Par contre, cette stratégie n’est pas uniquement employée par les professionnelles. C’est aussi en plaçant la responsabilité des démarches sur les épaules de l’intervenante que la personne accompagnée marchande son autonomie. Certaines tentent de gagner du contrôle sur la relation d’intervention en se déresponsabilisant quant à la mise en œuvre ou les résultats des démarches entreprises. Cette dynamique d’extériorisation de la responsabilité, vers la relation, permet à la personne accompagnée de s’en désengager. C’est ce que l’on retrouve dans les propos de Gilles, tels que rapportés par Sophie.

"(…) je comprends, vous avez une façon de faire ici à l’organisme. Mais tu sais, ça m'aurait vraiment aidé que quelqu'un soit super à l'aise avec les réseaux sociaux et puisse m'accompagner de cette manière-là." (Sophie_2 : 17)

C’est aussi le cas lorsque l’on constate dans le récit de Cécile, que Michel choisit de ne pas prendre la responsabilité de faire les suivis dans le cadre de sa demande de revenu en invalidité. Il dit à Cécile qu’il a rompu le lien avec l’agente qui lui donne de l’information dans le cadre de cette démarche.

"J’ai reçu un téléphone. Et je me suis pogné avec l’agente."

"OK. (soupir) Bon ben, est-ce qu'elle t'a laissé son nom, son numéro de téléphone, etc.?" "Oui, j'ai quand même pris la peine de prendre en note ses coordonnées.
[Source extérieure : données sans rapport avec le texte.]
-- ==== Sys2Proof/Machine/BlockCores.lean ====
section
/-! DEFINITION. ScalarCore, TableCore and the four single-block commands (`42_block_scalar_table.md`). -/

namespace Sys2Proof.Machine

/-- ScalarCore, encrypting (`42_block_scalar_table.md` R131). -/
def scalarEncrypt (rk : List Word32) (b : Block) : Block := crypt rk b

/-- ScalarCore, decrypting: round `i` consumes `RK[31 - i]` (`42_block_scalar_table.md` R132). -/
def scalarDecrypt (rk : List Word32) (b : Block) : Block := crypt rk.reverse b

/-- `TAB[j][b] = L(Sbox[b] << (24 - 8*j))` (`42_block_scalar_table.md` R136; DEDUCED, log entry 9,
safe). -/
def tab (j : Nat) (b : Byte) : Word32 := linL ((sbox b).setWidth 32 <<< (24 - 8 * j))

/-- `T_tab` (`42_block_scalar_table.md` R136). -/
def tabT (x : Word32) : Word32 :=
  tab 0 (wordByte x 0) ^^^ tab 1 (wordByte x 1) ^^^ tab 2 (wordByte x 2) ^^^ tab 3 (wordByte x 3)

/-- TableCore, encrypting (`42_block_scalar_table.md` R138). -/
def tableEncrypt (rk : List Word32) (b : Block) : Block := cryptWith tabT rk b

/-- TableCore, decrypting (`42_block_scalar_table.md` R139). -/
def tableDecrypt (rk : List Word32) (b : Block) : Block := cryptWith tabT rk.reverse b

/-- Phase 4 of a BLK command: the core's function on the bank and the input block, the result stored at
the destination (`42_block_scalar_table.md` R133). -/
def blkBody (core : List Word32 → Block → Block) (unit : Config.Backend) (s : State) : State :=
  endCommand .ok (backendBit unit)
    (writeBuffer (blkDst s) (bytesOfBlock (core s.rk.toList (readBlock s (blkSrc s)))) s)

/-- The frame of the four BLK commands (`42_block_scalar_table.md` R133). -/
def blkCommand (core : List Word32 → Block → Block) (unit : Config.Backend) (s : State) : Result :=
  runCommand (keyedCheck s) [blkSrc s, blkDst s] (blkBody core unit) s

/-- BLK.S.E (`42_block_scalar_table.md` R133). -/
def execBlkSE (s : State) : Result := blkCommand scalarEncrypt .scalarCore s

/-- BLK.S.D (`42_block_scalar_table.md` R134). -/
def execBlkSD (s : State) : Result := blkCommand scalarDecrypt .scalarCore s

/-- BLK.T.E (`42_block_scalar_table.md` R138). -/
def execBlkTE (s : State) : Result := blkCommand tableEncrypt .tableCore s

/-- BLK.T.D (`42_block_scalar_table.md` R139). -/
def execBlkTD (s : State) : Result := blkCommand tableDecrypt .tableCore s

end Sys2Proof.Machine
end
J'aimerais ça que tu l'appelles." (Cécile_2 : 14)

Cet exemple nous permet de comprendre que les personnes accompagnées arrivent à contrôler les relations d’intervention en remettant la responsabilité de la mise en œuvre de leurs démarches aux professionnelles qui travaillent avec elles. Aussi, lorsque Michel ne souhaite plus prendre part à la démarche, il dit à Cécile –tel qu’elle nous le rapporte- qu’il le fera seulement pour lui faire plaisir, lui faisant alors porter le poids de décider si elle veut ou non qu’il s’y engage.
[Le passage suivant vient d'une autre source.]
-- ==== Sys2Proof/Machine/Core.lean ====
section
/-! DEFINITION. The machine behind the host's interface. -/

def Sys2Proof.core : Host.Core :=
  { State := Sys2Proof.Machine.State, Fault := Sys2Proof.Machine.Fault,
    Refusal := Sys2Proof.Machine.Refusal, step := Sys2Proof.Machine.step,
    reset := Sys2Proof.Machine.State.reset }
end

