-- ==== Sys2Proof/Laws/PerInstr.lean ====
section
/-! SUPPORT. Statements made per instruction: the encoding of each command, as syntax. -/

namespace Sys2Proof.Laws.RoundTrip

/-- A command is well formed, its word has the fields of `30_encoding.md` R73 with bits 63:12 zero, and
decodes to the command. -/
def Statement (i : Instr) : Prop :=
  i.wf = true ∧ encode i = commandWord (opcOf (encode i)) (bkOf (encode i)) (dirOf (encode i)) ∧
  zeroOf (encode i) = 0 ∧ decode (encode i) = .ok i

theorem kexp : Statement .kexp := ⟨rfl, rfl, rfl, rfl⟩
theorem blkSE : Statement .blkSE := ⟨rfl, rfl, rfl, rfl⟩
theorem blkSD : Statement .blkSD := ⟨rfl, rfl, rfl, rfl⟩
theorem blkTE : Statement .blkTE := ⟨rfl, rfl, rfl, rfl⟩
theorem blkTD : Statement .blkTD := ⟨rfl, rfl, rfl, rfl⟩
theorem blksAutoE : Statement .blksAutoE := ⟨rfl, rfl, rfl, rfl⟩
theorem blksAutoD : Statement .blksAutoD := ⟨rfl, rfl, rfl, rfl⟩
theorem blksSE : Statement .blksSE := ⟨rfl, rfl, rfl, rfl⟩
theorem blksSD : Statement .blksSD := ⟨rfl, rfl, rfl, rfl⟩
theorem blksTE : Statement .blksTE := ⟨rfl, rfl, rfl, rfl⟩
theorem blksTD : Statement .blksTD := ⟨rfl, rfl, rfl, rfl⟩
theorem blksVaE : Statement .blksVaE := ⟨rfl, rfl, rfl, rfl⟩
theorem blksVaD : Statement .blksVaD := ⟨rfl, rfl, rfl, rfl⟩
theorem blksVbE : Statement .blksVbE := ⟨rfl, rfl, rfl, rfl⟩
theorem blksVbD : Statement .blksVbD := ⟨rfl, rfl, rfl, rfl⟩
theorem gfmul : Statement .gfmul := ⟨rfl, rfl, rfl, rfl⟩
theorem ghash : Statement .ghash := ⟨rfl, rfl, rfl, rfl⟩
theorem inc32 : Statement .inc32 := ⟨rfl, rfl, rfl, rfl⟩
theorem gcmenc : Statement .gcmenc := ⟨rfl, rfl, rfl, rfl⟩
theorem gcmdec : Statement .gcmdec := ⟨rfl, rfl, rfl, rfl⟩

end Sys2Proof.Laws.RoundTrip
end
"Oui, mais tu sais, toi et [une autre intervenante] vous m'accompagnez dans toutes ces démarches-là (…) et je le sais que vous mettez beaucoup d'efforts, je le sais que des fois vous faites même des affaires exceptionnelles pour moi, et je l'apprécie, mais là si j'abandonne j'aurais l'impression que vous pensez que je n'apprécie pas l'aide que vous me donnez." (Cécile_2 : 19)
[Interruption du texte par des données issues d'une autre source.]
/-- `NoKey` is raised only for want of a key (`60_exceptions.md` R266). -/
theorem commandCheck_ne_noKey (hv : s.rkv = true) : commandCheck i s ≠ .noKey := by
  intro h
  cases hk : needsKey i
  · have hm := commandCheck_mem_of_keyless (s := s) hk
    simp [h] at hm
  · rw [commandCheck_of_needsKey hk, (keyedCheck_ok_iff s).2 hv] at h
    cases h

/-! ## How the bodies end -/

theorem gcmdecBody_cases : gcmdecBody s = endCommand .ok 0 (gcmStored (gcmCtr s) s) ∨
    gcmdecBody s = endCommand .authenticationFailure 0 (gcmStored (List.replicate (xval s 7) 0) s) := by
  unfold gcmdecBody
  split
  · exact .inl rfl
  · exact .inr rfl

/-- Only GCMDEC's body can end with another code than 0 (`60_exceptions.md` R269). -/
theorem commandBody_err_cases : (commandBody i s).err = 0 ∨ i = .gcmdec ∧
    commandBody i s = endCommand .authenticationFailure 0 (gcmStored (List.replicate (xval s 7) 0) s) := by
  cases i
  case gcmdec => exact gcmdecBody_cases.imp (congrArg State.err) (⟨rfl, ·⟩)
  all_goals exact .inl rfl

theorem commandBody_rkv_of_writesBank (h : writesBank i = true) : (commandBody i s).rkv = true := by
  cases i
  case kexp | gcmenc => rfl
  case gcmdec => exact gcmdecBody_cases.elim (congrArg State.rkv) (congrArg State.rkv)
  all_goals cases h

theorem commandBody_rkv_of_loaded (hv : s.rkv = true) : (commandBody i s).rkv = true := by
  cases hw : writesBank i
  · rw [commandBody_rkv hw, hv]
  · exact commandBody_rkv_of_writesBank hw

/-! ## What a command's code says about its outcome -/

/-- An outcome with a code other than 0 and 4 was raised by a failed check (`60_exceptions.md` R263). -/
theorem exec_raised (h : exec i s = .next t) (h0 : t.err ≠ 0) (h4 : t.err ≠ 4) :
    commandCheck i s ≠ .ok ∧ t = raise (commandCheck i s) s := by
  obtain hraised | ⟨-, -, rfl⟩ := exec_next_iff.1 h
  · exact hraised
  · obtain herr | ⟨-, hbody⟩ := commandBody_err_cases (i := i) (s := s)
    · exact absurd herr h0
    · exact absurd (congrArg State.err hbody) h4

/-- An outcome with code 0 or 4 was computed by the body (`60_exceptions.md` R263). -/
theorem exec_completed (h : exec i s = .next t) (herr : t.err = 0 ∨ t.err = 4) : t = commandBody i s := by
  obtain ⟨hne, rfl⟩ | ⟨-, -, ht⟩ := exec_next_iff.1 h
  · obtain h0 | h4 := herr
    · exact absurd (errorCode_injective (a₂ := .ok) h0) hne
    · exact absurd (errorCode_injective (a₂ := .authenticationFailure) h4) commandCheck_ne_authenticationFailure
  · exact ht

theorem exec_authenticationFailure (h : exec i s = .next t) (h4 : t.err = 4) : i = .gcmdec ∧
    t = endCommand .authenticationFailure 0 (gcmStored (List.replicate (xval s 7) 0) s) := by
  obtain rfl := exec_completed h (.inr h4)
  refine commandBody_err_cases.resolve_left fun h0 => ?_
  rw [h0] at h4
  exact absurd h4 (by decide)

/-- The checks of phase 2 are on registers and flags: they read no byte of memory. -/
theorem commandCheck_withMem (m : Memory) : commandCheck i { s with mem := m } = commandCheck i s := by
  cases i <;> rfl

theorem exec_of_check_failed (h : commandCheck i s ≠ .ok) : exec i s = .next (raise (commandCheck i s) s) :=
  exec_next_iff.2 (.inl ⟨h, rfl⟩)

theorem gcmStored_zeros (hwf : Memory.wf s.mem = true) {n k : Nat} (hk : k < n) :
    memRead (gcmStored (List.replicate n 0) s).mem (xval s 8 + k) = 0 := by
  rw [gcmStored_holdsBytes hwf k (by rwa [List.length_replicate]), List.getElem_replicate]

end

/-- Settles O14: a raised check writes the flags alone, and with any other memory the same check fails; code 4
is the end of GCMDEC's body on a mismatch. -/
theorem errorsChangeNothingElse : Obligations.ErrorsChangeNothingElse := by
  refine ⟨fun s w rest hp hd => ?reserved, fun i s t h => ⟨fun h0 h4 => ?raised, fun h4 hwf => ?mismatch⟩⟩
  case reserved =>
    calc step s = commandWrite w { s with pending := rest } := step_eq_hostEvent hp
      _ = _ := commandWrite_of_not_decode fun ⟨i, hi⟩ => hd i hi
  case raised =>
    obtain ⟨hne, rfl⟩ := exec_raised h h0 h4
    refine ⟨rfl, fun m => ?_⟩
    rw [exec_of_check_failed (by rwa [commandCheck_withMem]), commandCheck_withMem]
    rfl
  case mismatch =>
    obtain ⟨rfl, rfl⟩ := exec_authenticationFailure h h4
    exact ⟨rfl, fun k hk => gcmStored_zeros hwf hk, rfl, rfl⟩

/-! ## A key once loaded stays until reset -/

section
variable {i : Instr} {s t : State}

theorem exec_keeps_rkv (hv : s.rkv = true) (h : exec i s = .next t) : t.rkv = true := by
  obtain ⟨-, rfl⟩ | ⟨-, -, rfl⟩ := exec_next_iff.1 h
  · exact hv
  · exact commandBody_rkv_of_loaded hv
C’est le début de la négociation, dans la mesure où lorsqu’il dit ne pas se sentir libre de choisir s’il veut ou non compléter la démarche, nous constatons qu’il est plutôt en train de contraindre l’intervenante à statuer sur un enjeu relationnel (soit, son sentiment de déception) pour lui donner une raison de ne pas compléter la démarche (c.-à-d. de se désengager). On peut alors faire l’hypothèse qu’il rejette la responsabilité sur une dynamique extrinsèque (la relation d’intervention) plutôt que d’attribuer ses décisions de manière intrinsèque (à ses propres processus cognitifs autonomes). C’est ainsi qu’il impose à l’intervenante de statuer sur ce qu’il devrait faire, en fonction de ce qu’elle décide. Ce à quoi elle répond : « On est ici pour qui

aujourd’hui Michel? Est-ce qu’on est là pour moi ou on est là pour toi? » (Cécile_2 : 19). Cette

question rhétorique, qui vise à affirmer qu’il est l’acteur principal de la démarche, sert d’outil à Cécile pour refuser la posture de dépendance dans laquelle il la place. Elle passe par contre à côté du fait qu’elle est, elle aussi, une actrice centrale de la démarche.

En effet, nous avons vu dans le chapitre précédent que les professionnelles portent sur leurs épaules un ensemble de responsabilités qui les amènent à prendre certaines décisions quant aux services qu’elles offrent, mais aussi selon quelles contraintes elles doivent le faire. Ce qui, inévitablement, influence leurs attitudes par rapport aux personnes qu’elles accompagnent. Elles mobilisent leur pouvoir pour moduler l’engagement de la personne accompagnée. Elles tentent de les persuader de s’engager dans les démarches qu’elles jugent pertinentes, en leur offrant d’abord du soutien ou de l’attention, qui servent ensuite de levier d’activation. Mais les stratégies qu’elles mobilisent font aussi écho chez les personnes qu’elles accompagnent, qui marchandent leur indépendance en extériorisant la responsabilité des démarches à accomplir, les plaçant sur les épaules des professionnelles ou les enracinant dans des enjeux relationnels.